But if you send _multiple_ offers the client can pick which one they
like most, keep in mind that _nothing_ is preventing you to:

- use adaptative techs like the ones supported by nemesi/fenice[1]
- use something like codec-param (I'm thinking about adding it soon)
- keep the offer-answer ballet till you get to agree.

Post by Simon Morlat
But how the decoder side will inform the encoder side of the config it has choosen ?

The only remaining methods/configurations in the answer.

Post by Simon Morlat
Furthermore most streams are full duplex, they are two encoder side and two decoder
side. We should talk about SDP offerer and answerer.

yup

Post by Simon Morlat
Let's imagine the SDP offerer suggests 3 theora config using various bandwidth constraint.
The SDP answerer can eventually tell which one of the config it chooses.
But as it also sends a theora stream and will also suggests various theora
configs int the same way
Unfortunately as the SDP offerer has no way to indicate the config it chooses
as there is no third message.

why not?

Post by Simon Morlat
As far as I understand, the only SDP offer/answer model that works is the one
where each side tells its preferences and constraints about the stream they wish
to receive.
Remember also that many internet access are asymetric: we really need that both
sides indicates their receiving capabilities.

works too.

Post by Luca Barbato
[a completely nonstandard implementation]

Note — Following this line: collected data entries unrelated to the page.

theorem witness_NonFiniteRecordWritesNothing_1 : ∃ (s : State) (fn : Nat) (sq : Nat) (cid : Nat) (no : Nat) (u : Upd) (r : URec) (b : Bytes) (tb : Table) (xn : List (Nat × Nat × Nat) × Nat) (rest : List URec), s.churn.updates.find? (·.named fn sq cid) = some u ∧ u.due no = some r ∧ b = r.bytes ∧ findTable s u.table = some tb ∧ updTurn s u = true ∧ updHeld s u = false ∧ s.thr.fa ≠ 0 ∧ s.pwr.ps < 3 ∧ (∀ p ∈ rowPlaces tb (recRow b), needsFetch (tileOf s p.1 p.2) = false ∧ (tileOf s p.1 p.2).held = false ∧ (tileOf s p.1 p.2).poison = false) ∧ (tb.groups.contains (recRow b / 64) = true ∨ storeFull s (pagesLacking s ((rowPlaces tb (recRow b)).map fun p => tileOf s p.1 p.2)) = false) ∧ xn = churnRow s tb b r.coefs ∧ ((∃ e ∈ xn.1, f32Finite e.1 = false ∨ f32Finite e.2.1 = false ∨ f32Finite e.2.2 = false) ∨ f32Finite xn.2 = false ∨ (∃ i < layoutD tb.layout, isFin (decodeFmt 1 (recGrad b i)) = false)) ∧ rest = u.records.filter (·.no != no) :=
  ⟨s_nonFiniteRecordWritesNothing_1, 0, 2000, 7, 0, u_nonFiniteRecordWritesNothing_1, r_nonFiniteRecordWritesNothing_1, r_nonFiniteRecordWritesNothing_1.bytes, tb_nonFiniteRecordWritesNothing_1, xn_nonFiniteRecordWritesNothing_1, rest_nonFiniteRecordWritesNothing_1, by decide +kernel, by decide +kernel, rfl, by decide +kernel, by decide +kernel, by decide +kernel, by decide +kernel, by decide +kernel, by decide +kernel, by decide +kernel, rfl, by decide +kernel, rfl⟩

theorem witness_UnchangedPersistentWriteAppendsNoRecord_1 : ∃ (s : State) (fn : Nat) (idx : Nat) (sub : Nat) (w : ObjRow) (v : Nat), objRow idx sub = some w ∧ w.grp = .p ∧ v = obj s idx sub ∧ v < 2 ^ (8 * objSize idx sub) ∧ s.pwr.hoopRail = true ∧ s.dict.queue = [] ∧ mustWait { origin := .none, op := 2, fn := fn, index := idx, sub := sub, count := 1, value := natLE (objSize idx sub) v } s = false ∧ (checkSet { origin := .none, op := 2, fn := fn, index := idx, sub := sub, count := 1, value := natLE (objSize idx sub) v } s).1 = 0 :=
  ⟨on, 0, 0x2104, 1, got (objRow 0x2104 1), (obj on 0x2104 1 : Nat), by decide +kernel, by decide +kernel, rfl, by decide +kernel, by decide +kernel, by decide +kernel, by decide +kernel, by decide +kernel⟩

def s_startUpHoldupAndLocate_1 : State :=
  { State.reset with pwr := { State.reset.pwr with inputPresent := false } }

theorem witness_StartUpHoldupAndLocate_1 : ∃ (s : State) (mv : Nat), s.pwr.inputPresent = false ∧ 40000 < mv :=
  ⟨s_startUpHoldupAndLocate_1, 48000, by decide +kernel, by decide +kernel⟩

def s_startUpHoldupAndLocate_2 : State :=
  { State.reset with pwr := { State.reset.pwr with pwrEn := false } }

theorem witness_StartUpHoldupAndLocate_2 : ∃ (s : State), s.pwr.pwrEn = false :=
  ⟨s_startUpHoldupAndLocate_2, by decide +kernel⟩

def s_startUpHoldupAndLocate_3 : State :=
  { State.reset with pwr := { State.reset.pwr with inputPresent := false, hoopPower := true } }

theorem witness_StartUpHoldupAndLocate_3 : ∃ (s : State), s.pwr.hoopPower = true ∧ s.pwr.inputPresent = false ∧ s.pwr.mainRails = false :=
  ⟨s_startUpHoldupAndLocate_3, by decide +kernel, by decide +kernel, by decide +kernel⟩

def s_startUpHoldupAndLocate_4 : State :=
  { State.reset with pwr := { State.reset.pwr with hoopPower := false, hoopRail := false } }

theorem witness_StartUpHoldupAndLocate_4 : ∃ (s : State) (f : HoopStart), s.pwr.hoopPower = false ∧ s.pwr.inputPresent = true ∧ (f.pair0Ok || f.pair1Ok) = true :=
  ⟨s_startUpHoldupAndLocate_4, ({ straps := 3 } : HoopStart), by decide +kernel, by decide +kernel, by decide +kernel⟩

theorem witness_StartUpHoldupAndLocate_5 : ∃ (s : State) (f : RailStart), s.pwr.starting = true ∧ s.pwr.hoopRail = true ∧ s.pwr.inputPresent = true ∧ s.pwr.pwrEn = true ∧ s.pwr.tripped = false ∧ s.pwr.imageOk = true ∧ s.pwr.pufOk = true ∧ f.clocksOk = true ∧ readTables f.unreadableTables s ≠ [] ∧ f.mapOk = true ∧ bitOf f.failedCheckers 1 = false ∧ bitOf f.failedCheckers 5 = false :=
  ⟨State.reset, ({} : RailStart), by decide +kernel, by decide +kernel, by decide +kernel, by decide +kernel, by decide +kernel, by decide +kernel, by decide +kernel, by decide +kernel, by decide +kernel, by decide +kernel, by decide +kernel, by decide +kernel⟩

theorem witness_StartUpHoldupAndLocate_6 : ∃ (s : State), s.pwr.inputPresent = true :=
  ⟨State.reset, by decide +kernel⟩

def h_startUpHoldupAndLocate_8 : Bool :=
  (match (some 46000 : Option Nat) with | some e => decide (45000 ≤ e ∧ sensor State.reset 0x71 < 750 ∧ sensor State.reset 0x72 < 750) | none => false)

theorem witness_StartUpHoldupAndLocate_8 : ∃ (s : State) (mj : Option Nat) (h : Bool), h = (match mj with | some e => decide (45000 ≤ e ∧ sensor s 0x71 < 750 ∧ sensor s 0x72 < 750) | none => false) :=
  ⟨State.reset, (some 46000 : Option Nat), h_startUpHoldupAndLocate_8, rfl⟩

def s_powerLossSequence_1 : State :=
  let s := flashOn [sb 5] [pg9] on; { s with blk := { s.blk with dumpSet := [0] } }

theorem witness_PowerLossSequence_1 : ∃ (s : State) (c : Instr) (cause : Nat), s.pwr.mainRails = true ∧ s.pwr.inputPresent = true ∧ ((c = .inputLoss ∨ c = .overVoltageDisconnect) ∧ s.pwr.pwrLossCause = 0 ∧ s.integ.coresOut.length < 16 ∧ cause = (if c = .inputLoss then 1 else 0) ∨ c = .pwrEnLow ∧ s.pwr.pwrEn = true ∧ s.integ.coresOut.length < 16 ∧ cause = 2 ∨ c = .drainSequencerTakeover ∧ s.pwr.pwrLossCause ≤ 1 ∧ cause = 1) :=
  ⟨s_powerLossSequence_1, .inputLoss, 1, by decide +kernel, by decide +kernel, by decide +kernel⟩

def s_powerLossSequence_2 : State :=
  { on with integ := { on.integ with coresOut := List.range 16 } }

theorem witness_PowerLossSequence_2 : ∃ (s : State) (c : Instr), s.pwr.mainRails = true ∧ s.pwr.inputPresent = true ∧ 16 ≤ s.integ.coresOut.length ∧ s.pwr.pwrLossCause = 0 ∧ (c = .inputLoss ∨ c = .overVoltageDisconnect ∨ c = .pwrEnLow ∧ s.pwr.pwrEn = true) :=
  ⟨s_powerLossSequence_2, .inputLoss, by decide +kernel, by decide +kernel, by decide +kernel, by decide +kernel, by decide +kernel⟩

def s_evaluationTickMovesTheLadder_1 : State :=
  { State.reset with pwr := { State.reset.pwr with hoopRail := false } }

theorem witness_EvaluationTickMovesTheLadder_1 : ∃ (s : State), s.pwr.hoopRail = false :=
  ⟨s_evaluationTickMovesTheLadder_1, by decide +kernel⟩

def e_evaluationTickMovesTheLadder_2 : Evaluation :=
  { sensors := [(1, 500)], power1s := 700000 }

def u_evaluationTickMovesTheLadder_2 : State :=
  sensed e_evaluationTickMovesTheLadder_2 on

theorem witness_EvaluationTickMovesTheLadder_2 : ∃ (s : State) (e : Evaluation) (u : State), s.pwr.hoopRail = true ∧ u = sensed e s ∧ (tripping u = false ∨ u.pwr.tripped = true) ∧ ¬(u.pwr.tripped = true ∧ u.pwr.tripCycled = true ∧ hot u = false) :=
  ⟨on, e_evaluationTickMovesTheLadder_2, u_evaluationTickMovesTheLadder_2, by decide +kernel, rfl, by decide +kernel, by decide +kernel⟩

theorem witness_EvaluationTickMovesTheLadder_3 : ∃ (s : State) (e : Evaluation), s.pwr.hoopRail = true ∧ tripping (sensed e s) = true ∧ s.pwr.tripped = false :=
  ⟨on, ({ sensors := [(1, 1150)] } : Evaluation), by decide +kernel, by decide +kernel, by decide +kernel⟩

def s_evaluationTickMovesTheLadder_4 : State :=
  { on with pwr := { on.pwr with tripped := true, tripCycled := true } }

def u_evaluationTickMovesTheLadder_4 : State :=
  sensed ({} : Evaluation) s_evaluationTickMovesTheLadder_4

theorem witness_EvaluationTickMovesTheLadder_4 : ∃ (s : State) (e : Evaluation) (u : State), s.pwr.hoopRail = true ∧ u = sensed e s ∧ s.pwr.tripped = true ∧ s.pwr.tripCycled = true ∧ hot u = false :=
  ⟨s_evaluationTickMovesTheLadder_4, ({} : Evaluation), u_evaluationTickMovesTheLadder_4, by decide +kernel, rfl, by decide +kernel, by decide +kernel, by decide +kernel⟩

theorem witness_BasicModeCommandsAndHeat_2 : ∃ (s : State), bitOf (obj s 0x1010 2) 3 = true :=
  ⟨(sets [(0x1010, 2, 8)] on : State), by decide +kernel⟩

def s_basicModeCommandsAndHeat_3 : State :=
  { sets [(0x1310, 1, 1000)] on with thr := { fa := 0, prog := 4, fab := 4 } }

theorem witness_BasicModeCommandsAndHeat_3 : ∃ (s : State), hot s = true ∧ atFloor s = true ∧ s.pwr.mainRails = true :=
  ⟨s_basicModeCommandsAndHeat_3, by decide +kernel, by decide +kernel, by decide +kernel⟩

def s_basicModeCommandsAndHeat_4 : State :=
  { sets [(0x1010, 2, 20)] on with pwr := { on.pwr with ps := 2, psBeforeThermal := some 1 } }

theorem witness_BasicModeCommandsAndHeat_4 : ∃ (s : State), cool s = true ∧ bitOf (obj s 0x1010 2) 2 = true :=
  ⟨s_basicModeCommandsAndHeat_4, by decide +kernel, by decide +kernel⟩

def s_tileRecoveryAndHbmFaults_1 : State :=
  { on with tier := { on.tier with objects := [ob 5], tiles := [{ t1 5 0 with fetching := true, inT1 := false }] } }

def u_tileRecoveryAndHbmFaults_1 : Tile :=
  got (findTile s_tileRecoveryAndHbmFaults_1 5 0)

def v_tileRecoveryAndHbmFaults_1 : Tile :=
  framed s_tileRecoveryAndHbmFaults_1 (tileOf s_tileRecoveryAndHbmFaults_1 5 0)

see already mentioned rfcs

Post by Simon Morlat
Lastly, I forgot to tell about the possibility offered by the draft to put several
theora frames in a single rtp packet. My opinion is that this is completely useless
because RTP is done for real-time streaming, and putting several theora frames in a
same rtp packet means buffering theora frames before sending them, thus it's no
more real-time.
Despite this possibility is often offered by audio codecs to save bandwidth by
reducing rtp overhead, it has never been used for video codecs, simply because the
huge size of video packets compared to the rtp header makes the gain of bandwidth
very limited. Thus it's simply more simple to rely on the underlining protocol
(UDP/RTP) to know the size the video packets, and assume that each RTP packet
contains at most 1 video frame.

You forgot that:
- using rtp-theora for yuotube-like application is not so far from
possibility (you want low bitrate with nice but not perfect quality)
- how many museconds/milliseconds/seconds you buffer in those not so
real-time applications?

the draft isn't preventing you to disregard collated packets at all.

Keep in mind that the draft must not be perfect for a single task, but
cover most of the common usages and let you take just the part you need.

Thank you for the comments again =)

lu

--
Luca Barbato

Gentoo/linux Gentoo/PPC
http://dev.gentoo.org/~lu_zero

Simon Morlat

2006-07-24 08:31:11 UTC

Post by Luca Barbato
Just a request: configure your client to break the lines at the 79th
col, thank you

I'm sorry ! It's apparently the case, but perhaps it's buggy... I'm going to
send this one in pure text mode in case it works better.

Post by Luca Barbato
The rfc assumes that people will read the normative refs, I'd just move
the theora ref to the normative section.

I think everything you say in a RFC that helps implementors is really welcomed
and avoid mis-interpretations and buggy implementations.

Post by Luca Barbato
you lose something at the start of a fragment chain, what would you do?
If it were just another single packet (marker bit not set) you just
ignore this loss, if you had lost the start of a fragmented frame you'd
feed the decoder with something more or less unexpected.
1 2 time
12345678901234567890
NMNNNMMMMMMNNMMMNNNN bit Marked or Notmarked
^lost ^lost
_||__|||||||_||||___ _fullframe |frags
FSEFFSCCCCCEFSCCEFFF Fullframe, Startfrag, Contfrag, Endfrag
in my case you know what's lost.

But you can do the same thing using the sequence number. Marker bit says: that
packet carries the end of frame. As a consequence a fullframe has the marker
bit (which is not the case in your example). Sequence number discontinuities
can be handled by the application by dropping packets until a marker bit is
received, then restart the accumulate algo I've described.
The only advantage I see of your technique (I've just realized it) is that you
can differentiate a FullFrame from an "end of frame with begin lost".
But anyway you could also decide to always pass a marked packet to the decoder
(regardless it can be fullframe or just an end of frame with possibly lost
start) and see what happens. If it is not a fullframe the theora decoder
won't be able to decode it.

Post by Luca Barbato
At any time, either agent MAY generate a new offer that updates the
session. However, it MUST NOT generate a new offer if it has
received an offer which it has not yet answered or rejected.
Furthermore, it MUST NOT generate a new offer if it has generated a
prior offer for which it has not yet received an answer or a
rejection. If an agent receives an offer after having sent one, but
before receiving an answer to it, this is considered a "glare"
condition. [rfc3264 - 4 Protocol Operation]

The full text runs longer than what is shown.